Undoubtedly, this has been made possible by the government’s increased spending on healthcare. According to World Health Organisation statistics, EG leads Africa in per capita investments in healthcare, with more than 7 per cent of the national budget allocated to the sector. 
 
Huge investments in infrastructure projects over the past decade or so have seen the country’s roads, airports and seaports vastly improve, thus shaping EG’s transport network not only to handle increased traffic but also to move cargo to and from heretofore inaccessible places. 
 
Moreover, given EG’s geographical situation – coupled with the fact that Bioko Island lies less than 100 miles off the coasts of Nigeria and Cameroon – the government is preparing the country as a transhipment hub by partnering with various private construction companies, such as Moroccan-based Somagec, to bring world-class standards to the country’s ports.
 
In just eight years, Somagec has overseen the construction of eight ports and four airports.

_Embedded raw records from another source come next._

theorem Dev.canReq_reach (d : Dev) (c b : Nat) : Reach (Part.regs) d (Dev.canReq d c b) := by
  unfold Dev.canReq
  with_reducible repeat' (first | assumption | exact .refl _ | (extract_lets +onlyGivenNames x; first | (refine Reach.have (x := x) ?_ (fun hx hxs => ?_); unfold x; clear x; rotate_left; clear_value x) | clear_value x) | (apply Reach.wr'; decide) | (apply Reach.via (Dev.wrAll_reach ..); decide) | (apply Reach.ite <;> intro) | split | dsimp only)

theorem Dev.canAbort_reach (d : Dev) (c b : Nat) : Reach (Part.regs ||| Part.hmem ||| Part.jr ||| Part.rings ||| Part.fl ||| Part.st ||| Part.can) d (Dev.canAbort d c b) := by
  unfold Dev.canAbort
  with_reducible repeat' (first | assumption | exact .refl _ | (extract_lets +onlyGivenNames x; clear_value x) | (apply Reach.via (Dev.canStop_reach ..); decide) | (apply Reach.via (Dev.setCan_reach ..); decide) | simp -zeta -iota only [↓Reach.mk_eq] | split | dsimp only | (apply ReachMk.intro <;> first | exact .inr (by decide) | rfl | exact .inl rfl | skip))

theorem Dev.txWrite_reach (d : Dev) (c b k v : Nat) : Reach (Part.regs ||| Part.st) d (Dev.txWrite d c b k v) := by
  unfold Dev.txWrite
  with_reducible repeat' (first | assumption | exact .refl _ | (extract_lets +onlyGivenNames x; first | (refine Reach.have (x := x) ?_ (fun hx hxs => ?_); unfold x; clear x; rotate_left; clear_value x) | clear_value x) | (apply Reach.wr'; decide) | (apply Reach.ite <;> intro) | split | dsimp only)

theorem Dev.canStart_reach (d : Dev) (c : Nat) : Reach (Part.regs ||| Part.can) d (Dev.canStart d c) := by
  unfold Dev.canStart
  with_reducible repeat' (first | assumption | exact .refl _ | (extract_lets +onlyGivenNames x; first | (refine Reach.have (x := x) ?_ (fun hx hxs => ?_); unfold x; clear x; rotate_left; clear_value x) | clear_value x) | (apply Reach.via (Dev.setCan_reach ..); decide) | (apply Reach.via (Dev.wrAll_reach ..); decide) | (apply Reach.ite <;> intro) | simp -zeta -iota only [↓Reach.mk_eq] | split | (apply ReachMk.intro <;> first | exact .inr (by decide) | rfl | exact .inl rfl | skip))

theorem Dev.canSent_reach (d : Dev) (c : Nat) : Reach (Part.regs ||| Part.hmem ||| Part.free ||| Part.jr ||| Part.rings ||| Part.fl ||| Part.st ||| Part.cap ||| Part.can) d (Dev.canSent d c) := by
  unfold Dev.canSent
  with_reducible repeat' (first | assumption | exact .refl _ | (extract_lets +onlyGivenNames x; first | (refine Reach.have (x := x) ?_ (fun hx hxs => ?_); unfold x; clear x; rotate_left; clear_value x) | clear_value x) | (apply Reach.wr'; decide) | (apply Reach.via (Dev.canFedDone_reach ..); decide) | (apply Reach.via (Dev.canGood_reach ..); decide) | (apply Reach.via (Dev.canReceive_reach ..); decide) | (apply Reach.via (Dev.canSettle_reach ..); decide) | (apply Reach.via (Dev.canTxEvent_reach ..); decide) | (apply Reach.via (Dev.setCan_reach ..); decide) | (apply Reach.ite <;> intro) | simp -zeta -iota only [↓Reach.mk_eq] | split | (apply ReachMk.intro <;> first | exact .inr (by decide) | rfl | exact .inl rfl | skip))

theorem Dev.canLost_reach (d : Dev) (c : Nat) : Reach (Part.regs ||| Part.hmem ||| Part.jr ||| Part.rings ||| Part.fl ||| Part.st ||| Part.can) d (Dev.canLost d c) := by
  unfold Dev.canLost
  with_reducible repeat' (first | assumption | exact .refl _ | (extract_lets +onlyGivenNames x; first | (refine Reach.have (x := x) ?_ (fun hx hxs => ?_); unfold x; clear x; rotate_left; clear_value x) | clear_value x) | (apply Reach.via (Dev.bump_reach ..); decide) | (apply Reach.via (Dev.canStop_reach ..); decide) | (apply Reach.via (Dev.setCan_reach ..); decide) | (apply Reach.via (Dev.wrAll_reach ..); decide) | (apply Reach.ite <;> intro) | simp -zeta -iota only [↓Reach.mk_eq] | split | dsimp only | (apply ReachMk.intro <;> first | exact .inr (by decide) | rfl | exact .inl rfl | skip))

theorem Dev.canError_reach (d : Dev) (c lec step : Nat) : Reach (Part.regs ||| Part.hmem ||| Part.jr ||| Part.rings ||| Part.fl ||| Part.st ||| Part.can) d (Dev.canError d c lec step) := by
  unfold Dev.canError
  with_reducible repeat' (first | assumption | exact .refl _ | (extract_lets +onlyGivenNames x; first | (refine Reach.have (x := x) ?_ (fun hx hxs => ?_); unfold x; clear x; rotate_left; clear_value x) | clear_value x) | (apply Reach.wr'; decide) | (apply Reach.via (Dev.bump_reach ..); decide) | (apply Reach.via (Dev.canFedDone_reach ..); decide) | (apply Reach.via (Dev.canSettle_reach ..); decide) | (apply Reach.via (Dev.canShow_reach ..); decide) | (apply Reach.via (Dev.canStop_reach ..); decide) | (apply Reach.via (Dev.setCan_reach ..); decide) | (apply Reach.via (Dev.wrAll_reach ..); decide) | (apply Reach.ite <;> intro) | simp -zeta -iota only [↓Reach.mk_eq] | split | dsimp only | (apply ReachMk.intro <;> first | exact .inr (by decide) | rfl | exact .inl rfl | skip))

theorem Dev.canRecover_reach (d : Dev) (c : Nat) : Reach (Part.can) d (Dev.canRecover d c) := by
  unfold Dev.canRecover
  with_reducible repeat' (first | assumption | exact .refl _ | (extract_lets +onlyGivenNames x; clear_value x) | (apply Reach.via (Dev.setCan_reach ..); decide) | (apply Reach.ite <;> intro) | simp -zeta -iota only [↓Reach.mk_eq] | split | (apply ReachMk.intro <;> first | exact .inr (by decide) | rfl | exact .inl rfl | skip))

theorem Dev.canRecovered_reach (d : Dev) (c : Nat) : Reach (Part.regs ||| Part.hmem ||| Part.jr ||| Part.rings ||| Part.fl ||| Part.st ||| Part.can) d (Dev.canRecovered d c) := by
  unfold Dev.canRecovered
  with_reducible repeat' (first | assumption | exact .refl _ | (extract_lets +onlyGivenNames x; clear_value x) | (apply Reach.via (Dev.canFeed_reach ..); decide) | (apply Reach.via (Dev.canShow_reach ..); decide) | (apply Reach.via (Dev.setCan_reach ..); decide) | (apply Reach.ite <;> intro) | simp -zeta -iota only [↓Reach.mk_eq] | split | (apply ReachMk.intro <;> first | exact .inr (by decide) | rfl | exact .inl rfl | skip))

theorem Dev.canEnable_reach (d : Dev) (c : Nat) (en : Bool) : Reach (Part.regs ||| Part.hmem ||| Part.jr ||| Part.rings ||| Part.fl ||| Part.st ||| Part.can) d (Dev.canEnable d c en) := by
  unfold Dev.canEnable
  with_reducible repeat' (first | assumption | exact .refl _ | (extract_lets +onlyGivenNames x; first | (refine Reach.have (x := x) ?_ (fun hx hxs => ?_); unfold x; clear x; rotate_left; clear_value x) | clear_value x) | (apply Reach.wr'; decide) | (apply Reach.via (Dev.canFeed_reach ..); decide) | (apply Reach.via (Dev.canSettle_reach ..); decide) | (apply Reach.via (Dev.canStop_reach ..); decide) | (apply Reach.via (Dev.canTiming_reach ..); decide) | (apply Reach.via (Dev.setCan_reach ..); decide) | (apply Reach.via (Dev.wrB_reach ..); decide) | (apply Dev.forAll_reach <;> intros) | (apply Reach.ite <;> intro) | simp -zeta -iota only [↓Reach.mk_eq] | split | dsimp only | (apply ReachMk.intro <;> first | exact .inr (by decide) | rfl | exact .inl rfl | skip))

theorem Dev.canCtlWrite_reach (d : Dev) (c v : Nat) : Reach (Part.regs ||| Part.hmem ||| Part.jr ||| Part.rings ||| Part.fl ||| Part.st ||| Part.can) d (Dev.canCtlWrite d c v) := by
  unfold Dev.canCtlWrite
  with_reducible repeat' (first | assumption | exact .refl _ | (extract_lets +onlyGivenNames x; first | (refine Reach.have (x := x) ?_ (fun hx hxs => ?_); unfold x; clear x; rotate_left; clear_value x) | clear_value x) | (apply Reach.via (Dev.canEnable_reach ..); decide) | (apply Reach.via (Dev.canRecover_reach ..); decide) | (apply Reach.via (Dev.setCan_reach ..); decide) | (apply Reach.via (Dev.wrAll_reach ..); decide) | (apply Reach.ite <;> intro) | simp -zeta -iota only [↓Reach.mk_eq] | split | (apply ReachMk.intro <;> first | exact .inr (by decide) | rfl | exact .inl rfl | skip))

theorem Dev.txCmdWrite_reach (d : Dev) (c b v : Nat) : Reach (Part.regs ||| Part.hmem ||| Part.jr ||| Part.rings ||| Part.fl ||| Part.st ||| Part.can) d (Dev.txCmdWrite d c b v) := by
  unfold Dev.txCmdWrite
  with_reducible repeat' (first | assumption | exact .refl _ | (apply Reach.via (Dev.canAbort_reach ..); decide) | (apply Reach.via (Dev.canReq_reach ..); decide) | (apply Reach.ite <;> intro) | split)

end Sys2Proof.Machine
end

Most mention-worthy are perhaps the ports of Bata and Malabo, which are among the deepest in sub-Saharan Africa, with the continent’s deepest being the Tanger-Med in Morocco, another signature Somagec project.  
 
Albert Ndong Obiang Lima, General Director of the Ports Administration of Equatorial Guinea, says the Malabo port’s draught is 16 metres and 390 metres long on the south side, and as deep as 17 metres and 406 metres long on its west side. These dimensions would allow Malabo on Bioko Island to accept ships that have difficulty entering other ports. 
 
“They can drop their goods off here, and later transfer them to other ports,” says Mr Obiang Lima, adding that EG is “the bridge for this great market of the Gulf of Guinea.”  Jean Charles Hayoz, Administrative and Financial Director of Somagec, highlights that the country is fortunate in that it has a small population, vast oil resources and a special kind of hindsight when it comes to developing and managing these.
 
“This country is very lucky at the moment because it is becoming a rich country a considerable amount of time after the countries surrounding it. So, Guinea can try not to make the same mistakes other countries have made,” he says. EG is opening to the world in other ways, as well. In 2011 it hosted the African Leader’s Summit and the following year, it co-hosted the Africa Cup of Nations with Gabon. In February this year, CEIBA Intercontinental, EG’s publicly owned airline, opened thrice-weekly direct flights to Madrid from Malabo. 
 
More and more international entrepreneurs are taking notice of this small Atlantic state, and undoubtedly its oil resource wealth is creating a positive snowball effect on investment.  “Many foreigners say that Equatorial Guinea is becoming Central Africa’s Dubai. I believe that this is true. We need only look at the investment and construction that is taking place here,” says ports director Mr Obiang Lima.